Exercise requirements: Each line of the records below that contains "SysCause" needs to be copied.

Records shown Block Start

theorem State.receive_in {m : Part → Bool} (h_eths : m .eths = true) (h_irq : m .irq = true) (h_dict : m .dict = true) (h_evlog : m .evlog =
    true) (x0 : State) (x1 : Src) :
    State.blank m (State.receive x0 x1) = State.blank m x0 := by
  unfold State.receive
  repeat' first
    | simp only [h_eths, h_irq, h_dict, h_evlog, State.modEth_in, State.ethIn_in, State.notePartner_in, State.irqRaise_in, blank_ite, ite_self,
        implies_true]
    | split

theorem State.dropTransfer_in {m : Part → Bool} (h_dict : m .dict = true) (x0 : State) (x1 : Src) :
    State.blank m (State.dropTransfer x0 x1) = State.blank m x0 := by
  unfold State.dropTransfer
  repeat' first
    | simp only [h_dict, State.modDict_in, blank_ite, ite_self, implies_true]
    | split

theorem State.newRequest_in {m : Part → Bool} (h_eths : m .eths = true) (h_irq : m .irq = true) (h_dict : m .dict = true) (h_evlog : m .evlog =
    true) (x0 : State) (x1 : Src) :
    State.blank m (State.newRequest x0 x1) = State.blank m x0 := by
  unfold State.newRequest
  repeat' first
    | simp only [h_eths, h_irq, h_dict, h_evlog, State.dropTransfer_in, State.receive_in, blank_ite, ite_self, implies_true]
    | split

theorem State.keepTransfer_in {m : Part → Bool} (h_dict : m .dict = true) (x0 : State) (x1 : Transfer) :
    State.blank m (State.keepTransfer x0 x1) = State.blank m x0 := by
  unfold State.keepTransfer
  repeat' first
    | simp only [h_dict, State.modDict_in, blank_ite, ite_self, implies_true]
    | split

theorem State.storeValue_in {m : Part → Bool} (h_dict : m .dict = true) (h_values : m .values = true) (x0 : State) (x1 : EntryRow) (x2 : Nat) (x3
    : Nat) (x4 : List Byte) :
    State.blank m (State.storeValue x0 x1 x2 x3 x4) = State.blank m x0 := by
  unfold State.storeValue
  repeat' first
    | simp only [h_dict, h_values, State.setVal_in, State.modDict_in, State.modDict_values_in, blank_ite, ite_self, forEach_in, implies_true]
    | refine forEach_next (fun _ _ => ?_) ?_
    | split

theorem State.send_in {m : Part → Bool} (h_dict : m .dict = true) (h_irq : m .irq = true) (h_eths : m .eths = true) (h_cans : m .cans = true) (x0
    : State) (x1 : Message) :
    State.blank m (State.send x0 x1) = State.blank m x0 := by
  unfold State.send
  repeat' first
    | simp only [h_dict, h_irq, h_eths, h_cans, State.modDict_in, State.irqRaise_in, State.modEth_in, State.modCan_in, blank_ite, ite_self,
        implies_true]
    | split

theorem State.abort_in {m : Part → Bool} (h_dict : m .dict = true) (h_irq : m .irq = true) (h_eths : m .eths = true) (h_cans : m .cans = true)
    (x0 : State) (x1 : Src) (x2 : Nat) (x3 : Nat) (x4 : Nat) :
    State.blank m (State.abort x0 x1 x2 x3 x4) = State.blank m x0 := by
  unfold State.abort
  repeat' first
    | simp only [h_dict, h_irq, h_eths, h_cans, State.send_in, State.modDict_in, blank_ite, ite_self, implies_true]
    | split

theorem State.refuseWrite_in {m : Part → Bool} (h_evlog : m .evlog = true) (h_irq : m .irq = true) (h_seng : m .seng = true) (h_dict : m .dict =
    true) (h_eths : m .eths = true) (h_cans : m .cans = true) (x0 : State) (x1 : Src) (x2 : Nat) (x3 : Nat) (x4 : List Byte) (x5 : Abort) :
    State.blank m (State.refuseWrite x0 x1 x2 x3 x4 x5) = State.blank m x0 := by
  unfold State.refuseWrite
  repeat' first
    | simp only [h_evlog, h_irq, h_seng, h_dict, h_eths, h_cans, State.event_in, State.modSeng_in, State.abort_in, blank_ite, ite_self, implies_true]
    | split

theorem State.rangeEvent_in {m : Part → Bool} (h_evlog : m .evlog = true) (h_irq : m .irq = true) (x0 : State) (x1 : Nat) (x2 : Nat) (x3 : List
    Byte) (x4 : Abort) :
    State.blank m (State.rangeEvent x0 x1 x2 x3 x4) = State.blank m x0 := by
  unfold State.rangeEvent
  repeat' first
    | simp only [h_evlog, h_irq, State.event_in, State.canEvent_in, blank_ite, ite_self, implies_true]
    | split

Records shown Block End
Records shown Block Start

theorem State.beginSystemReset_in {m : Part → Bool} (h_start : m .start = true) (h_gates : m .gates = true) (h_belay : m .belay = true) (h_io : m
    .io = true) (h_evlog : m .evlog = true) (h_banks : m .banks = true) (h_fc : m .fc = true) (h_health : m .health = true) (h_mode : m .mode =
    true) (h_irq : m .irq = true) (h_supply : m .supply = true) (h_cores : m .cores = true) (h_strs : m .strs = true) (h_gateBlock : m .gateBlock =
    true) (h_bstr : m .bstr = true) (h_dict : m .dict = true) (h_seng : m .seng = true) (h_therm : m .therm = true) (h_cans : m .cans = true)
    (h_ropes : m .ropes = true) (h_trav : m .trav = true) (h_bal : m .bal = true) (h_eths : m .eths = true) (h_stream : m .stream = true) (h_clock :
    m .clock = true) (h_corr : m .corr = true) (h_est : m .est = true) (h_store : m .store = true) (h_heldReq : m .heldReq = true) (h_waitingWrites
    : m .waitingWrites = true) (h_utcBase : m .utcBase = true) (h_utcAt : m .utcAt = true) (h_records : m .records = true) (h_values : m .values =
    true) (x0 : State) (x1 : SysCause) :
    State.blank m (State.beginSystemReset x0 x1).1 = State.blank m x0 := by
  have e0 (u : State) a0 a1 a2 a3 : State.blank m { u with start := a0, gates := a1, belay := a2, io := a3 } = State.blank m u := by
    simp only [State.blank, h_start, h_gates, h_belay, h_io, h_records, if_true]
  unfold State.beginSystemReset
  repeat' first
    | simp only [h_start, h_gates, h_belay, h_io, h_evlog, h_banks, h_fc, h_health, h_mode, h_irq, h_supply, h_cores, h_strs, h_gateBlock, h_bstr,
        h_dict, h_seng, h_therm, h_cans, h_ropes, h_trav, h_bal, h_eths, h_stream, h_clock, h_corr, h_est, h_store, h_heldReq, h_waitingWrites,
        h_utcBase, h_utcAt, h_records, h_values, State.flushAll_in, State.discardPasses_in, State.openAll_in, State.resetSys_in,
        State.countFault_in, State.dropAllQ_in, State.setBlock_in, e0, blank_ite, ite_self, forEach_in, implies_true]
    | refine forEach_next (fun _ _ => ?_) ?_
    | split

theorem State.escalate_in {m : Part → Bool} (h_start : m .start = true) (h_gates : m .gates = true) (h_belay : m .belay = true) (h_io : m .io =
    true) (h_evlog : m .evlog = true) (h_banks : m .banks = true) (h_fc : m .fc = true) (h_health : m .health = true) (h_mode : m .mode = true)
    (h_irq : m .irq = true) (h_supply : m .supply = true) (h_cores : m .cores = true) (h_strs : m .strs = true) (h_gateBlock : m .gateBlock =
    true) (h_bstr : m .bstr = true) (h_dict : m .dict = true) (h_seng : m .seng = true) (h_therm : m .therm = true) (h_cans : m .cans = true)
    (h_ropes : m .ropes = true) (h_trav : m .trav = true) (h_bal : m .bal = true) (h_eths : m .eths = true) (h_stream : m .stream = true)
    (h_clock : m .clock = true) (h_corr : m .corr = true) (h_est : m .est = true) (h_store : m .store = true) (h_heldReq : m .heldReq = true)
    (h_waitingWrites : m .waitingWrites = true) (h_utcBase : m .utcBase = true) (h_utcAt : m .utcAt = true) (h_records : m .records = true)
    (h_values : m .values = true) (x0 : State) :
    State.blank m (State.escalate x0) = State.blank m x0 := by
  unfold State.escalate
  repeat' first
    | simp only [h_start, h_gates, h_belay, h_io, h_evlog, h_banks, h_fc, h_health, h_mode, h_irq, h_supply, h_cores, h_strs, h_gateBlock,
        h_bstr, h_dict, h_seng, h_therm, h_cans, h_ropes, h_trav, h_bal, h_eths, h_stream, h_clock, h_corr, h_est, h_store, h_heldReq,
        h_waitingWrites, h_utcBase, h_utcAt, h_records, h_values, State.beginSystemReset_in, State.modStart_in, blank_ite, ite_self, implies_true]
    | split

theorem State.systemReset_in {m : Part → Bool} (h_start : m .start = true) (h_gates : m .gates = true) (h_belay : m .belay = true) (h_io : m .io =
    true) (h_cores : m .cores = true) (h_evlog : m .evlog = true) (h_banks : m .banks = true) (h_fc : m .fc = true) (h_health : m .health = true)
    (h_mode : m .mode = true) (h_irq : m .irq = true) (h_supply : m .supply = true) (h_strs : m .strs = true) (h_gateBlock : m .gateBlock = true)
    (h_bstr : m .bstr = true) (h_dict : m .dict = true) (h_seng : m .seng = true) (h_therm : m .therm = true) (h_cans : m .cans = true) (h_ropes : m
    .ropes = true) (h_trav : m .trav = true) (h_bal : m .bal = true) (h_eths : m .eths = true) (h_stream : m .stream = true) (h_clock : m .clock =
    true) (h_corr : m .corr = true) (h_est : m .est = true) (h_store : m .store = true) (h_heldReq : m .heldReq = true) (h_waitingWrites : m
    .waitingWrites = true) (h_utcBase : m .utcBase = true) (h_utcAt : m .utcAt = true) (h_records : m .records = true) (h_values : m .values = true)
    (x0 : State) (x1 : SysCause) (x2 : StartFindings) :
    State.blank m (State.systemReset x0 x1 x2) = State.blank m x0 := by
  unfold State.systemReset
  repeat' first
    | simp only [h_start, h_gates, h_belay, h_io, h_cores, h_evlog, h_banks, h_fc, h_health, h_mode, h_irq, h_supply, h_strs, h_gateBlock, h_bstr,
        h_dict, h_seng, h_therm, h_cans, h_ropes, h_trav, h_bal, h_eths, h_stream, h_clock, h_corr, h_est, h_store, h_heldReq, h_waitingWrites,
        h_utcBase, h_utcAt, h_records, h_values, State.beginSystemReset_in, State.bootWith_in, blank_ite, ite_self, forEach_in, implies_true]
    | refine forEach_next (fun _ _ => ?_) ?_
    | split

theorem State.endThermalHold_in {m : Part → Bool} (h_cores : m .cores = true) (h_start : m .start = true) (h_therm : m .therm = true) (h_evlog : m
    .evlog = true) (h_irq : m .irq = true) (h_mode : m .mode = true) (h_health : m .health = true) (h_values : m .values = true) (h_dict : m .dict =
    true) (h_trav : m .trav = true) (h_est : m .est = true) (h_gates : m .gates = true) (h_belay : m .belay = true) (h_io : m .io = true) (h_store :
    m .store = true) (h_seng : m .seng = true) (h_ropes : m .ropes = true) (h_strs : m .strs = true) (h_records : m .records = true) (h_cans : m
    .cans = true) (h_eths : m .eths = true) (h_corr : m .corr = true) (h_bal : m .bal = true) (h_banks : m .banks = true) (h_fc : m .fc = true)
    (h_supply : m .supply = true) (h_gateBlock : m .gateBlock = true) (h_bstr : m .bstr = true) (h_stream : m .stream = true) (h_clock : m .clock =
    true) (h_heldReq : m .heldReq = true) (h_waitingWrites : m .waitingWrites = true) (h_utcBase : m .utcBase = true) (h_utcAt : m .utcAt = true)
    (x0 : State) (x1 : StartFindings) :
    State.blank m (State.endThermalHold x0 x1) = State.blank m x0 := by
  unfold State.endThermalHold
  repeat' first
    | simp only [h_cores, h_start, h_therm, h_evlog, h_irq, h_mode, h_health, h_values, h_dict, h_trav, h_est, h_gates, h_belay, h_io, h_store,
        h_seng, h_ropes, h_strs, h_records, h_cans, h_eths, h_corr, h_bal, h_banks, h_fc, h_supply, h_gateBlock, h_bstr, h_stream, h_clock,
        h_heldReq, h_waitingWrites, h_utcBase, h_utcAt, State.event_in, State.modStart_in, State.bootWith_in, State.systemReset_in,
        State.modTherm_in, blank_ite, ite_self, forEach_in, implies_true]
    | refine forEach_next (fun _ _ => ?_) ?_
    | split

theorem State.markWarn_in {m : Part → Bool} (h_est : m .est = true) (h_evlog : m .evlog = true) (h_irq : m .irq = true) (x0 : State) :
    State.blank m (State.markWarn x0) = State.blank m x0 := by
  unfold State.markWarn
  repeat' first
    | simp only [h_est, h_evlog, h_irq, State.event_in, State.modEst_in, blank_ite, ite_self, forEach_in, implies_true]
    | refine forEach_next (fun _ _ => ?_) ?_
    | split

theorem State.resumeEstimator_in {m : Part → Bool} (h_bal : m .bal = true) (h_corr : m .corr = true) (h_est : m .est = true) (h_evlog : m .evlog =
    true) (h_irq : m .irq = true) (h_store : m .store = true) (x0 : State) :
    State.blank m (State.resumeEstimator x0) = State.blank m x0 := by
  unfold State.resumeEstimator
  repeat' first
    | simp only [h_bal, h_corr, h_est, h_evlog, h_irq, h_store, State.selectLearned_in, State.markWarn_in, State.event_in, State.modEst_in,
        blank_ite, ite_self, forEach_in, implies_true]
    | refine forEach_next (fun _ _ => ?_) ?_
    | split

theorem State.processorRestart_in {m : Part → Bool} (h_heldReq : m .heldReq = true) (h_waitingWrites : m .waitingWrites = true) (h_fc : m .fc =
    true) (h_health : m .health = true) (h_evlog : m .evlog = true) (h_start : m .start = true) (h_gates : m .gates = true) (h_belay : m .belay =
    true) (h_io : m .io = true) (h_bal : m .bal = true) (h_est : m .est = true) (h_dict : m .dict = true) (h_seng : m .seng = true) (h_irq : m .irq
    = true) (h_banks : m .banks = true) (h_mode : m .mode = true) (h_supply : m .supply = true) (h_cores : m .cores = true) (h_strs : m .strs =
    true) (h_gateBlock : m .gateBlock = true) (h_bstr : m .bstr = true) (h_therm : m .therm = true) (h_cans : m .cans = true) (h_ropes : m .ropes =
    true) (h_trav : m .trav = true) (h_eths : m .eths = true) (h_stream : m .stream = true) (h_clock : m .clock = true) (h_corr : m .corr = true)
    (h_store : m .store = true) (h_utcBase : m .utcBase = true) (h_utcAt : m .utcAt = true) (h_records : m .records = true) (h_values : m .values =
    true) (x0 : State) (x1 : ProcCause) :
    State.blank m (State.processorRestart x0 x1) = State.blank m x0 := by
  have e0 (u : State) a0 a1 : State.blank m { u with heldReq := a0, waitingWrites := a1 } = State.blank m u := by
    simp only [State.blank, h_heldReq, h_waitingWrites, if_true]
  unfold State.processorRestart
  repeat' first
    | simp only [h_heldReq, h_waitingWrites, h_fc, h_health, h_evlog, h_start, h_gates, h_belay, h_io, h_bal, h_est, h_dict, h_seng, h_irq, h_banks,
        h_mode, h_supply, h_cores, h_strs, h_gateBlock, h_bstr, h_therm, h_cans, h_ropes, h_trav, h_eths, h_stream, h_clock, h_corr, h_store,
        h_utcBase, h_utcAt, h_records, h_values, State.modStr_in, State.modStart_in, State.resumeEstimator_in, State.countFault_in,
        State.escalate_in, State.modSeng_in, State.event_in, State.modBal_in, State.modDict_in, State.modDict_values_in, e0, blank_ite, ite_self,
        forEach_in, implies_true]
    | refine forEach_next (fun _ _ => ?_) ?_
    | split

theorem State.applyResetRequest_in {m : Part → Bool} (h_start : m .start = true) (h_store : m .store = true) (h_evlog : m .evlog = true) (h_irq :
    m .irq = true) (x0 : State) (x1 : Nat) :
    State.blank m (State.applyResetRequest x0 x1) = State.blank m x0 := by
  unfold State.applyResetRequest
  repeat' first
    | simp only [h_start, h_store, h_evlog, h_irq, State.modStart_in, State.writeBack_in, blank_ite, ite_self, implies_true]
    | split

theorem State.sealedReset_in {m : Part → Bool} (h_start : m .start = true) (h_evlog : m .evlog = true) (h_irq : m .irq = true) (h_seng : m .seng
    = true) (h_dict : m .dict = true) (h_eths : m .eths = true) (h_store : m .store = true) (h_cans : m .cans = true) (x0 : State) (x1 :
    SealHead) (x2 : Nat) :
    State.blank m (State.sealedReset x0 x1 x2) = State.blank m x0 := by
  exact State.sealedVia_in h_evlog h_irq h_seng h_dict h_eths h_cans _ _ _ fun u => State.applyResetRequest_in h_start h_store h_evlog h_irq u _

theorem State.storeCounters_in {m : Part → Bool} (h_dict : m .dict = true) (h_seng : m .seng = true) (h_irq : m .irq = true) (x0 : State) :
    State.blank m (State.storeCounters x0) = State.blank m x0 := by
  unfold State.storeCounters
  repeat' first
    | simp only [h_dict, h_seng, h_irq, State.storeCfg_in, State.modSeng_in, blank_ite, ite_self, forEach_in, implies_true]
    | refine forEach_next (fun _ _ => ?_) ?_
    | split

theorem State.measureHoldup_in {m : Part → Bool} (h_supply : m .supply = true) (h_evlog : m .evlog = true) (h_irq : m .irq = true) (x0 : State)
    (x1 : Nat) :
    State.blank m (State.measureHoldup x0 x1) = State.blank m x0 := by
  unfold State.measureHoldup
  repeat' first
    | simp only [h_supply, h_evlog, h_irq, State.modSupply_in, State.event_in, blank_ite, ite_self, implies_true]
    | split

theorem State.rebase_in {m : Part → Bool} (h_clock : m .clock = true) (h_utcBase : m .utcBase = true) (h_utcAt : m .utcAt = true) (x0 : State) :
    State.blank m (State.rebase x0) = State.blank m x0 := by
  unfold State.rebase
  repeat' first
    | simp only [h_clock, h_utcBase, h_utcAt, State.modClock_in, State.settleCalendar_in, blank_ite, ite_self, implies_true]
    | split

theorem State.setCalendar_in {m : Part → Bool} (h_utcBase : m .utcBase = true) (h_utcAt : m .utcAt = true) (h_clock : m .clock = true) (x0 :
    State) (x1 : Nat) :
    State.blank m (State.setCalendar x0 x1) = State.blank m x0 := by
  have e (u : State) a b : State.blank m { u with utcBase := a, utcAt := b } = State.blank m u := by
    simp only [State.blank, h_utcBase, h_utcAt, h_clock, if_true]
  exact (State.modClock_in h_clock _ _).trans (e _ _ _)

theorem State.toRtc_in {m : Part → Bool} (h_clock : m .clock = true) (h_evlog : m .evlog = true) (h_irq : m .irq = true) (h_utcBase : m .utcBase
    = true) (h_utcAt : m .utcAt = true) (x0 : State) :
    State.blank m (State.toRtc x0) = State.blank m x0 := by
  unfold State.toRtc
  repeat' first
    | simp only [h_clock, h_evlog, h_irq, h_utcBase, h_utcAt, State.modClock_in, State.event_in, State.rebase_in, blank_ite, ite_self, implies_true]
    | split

Records shown Block End

Answer to the problem:
    true) (x0 : State) (x1 : SysCause) :
    (x0 : State) (x1 : SysCause) (x2 : StartFindings) :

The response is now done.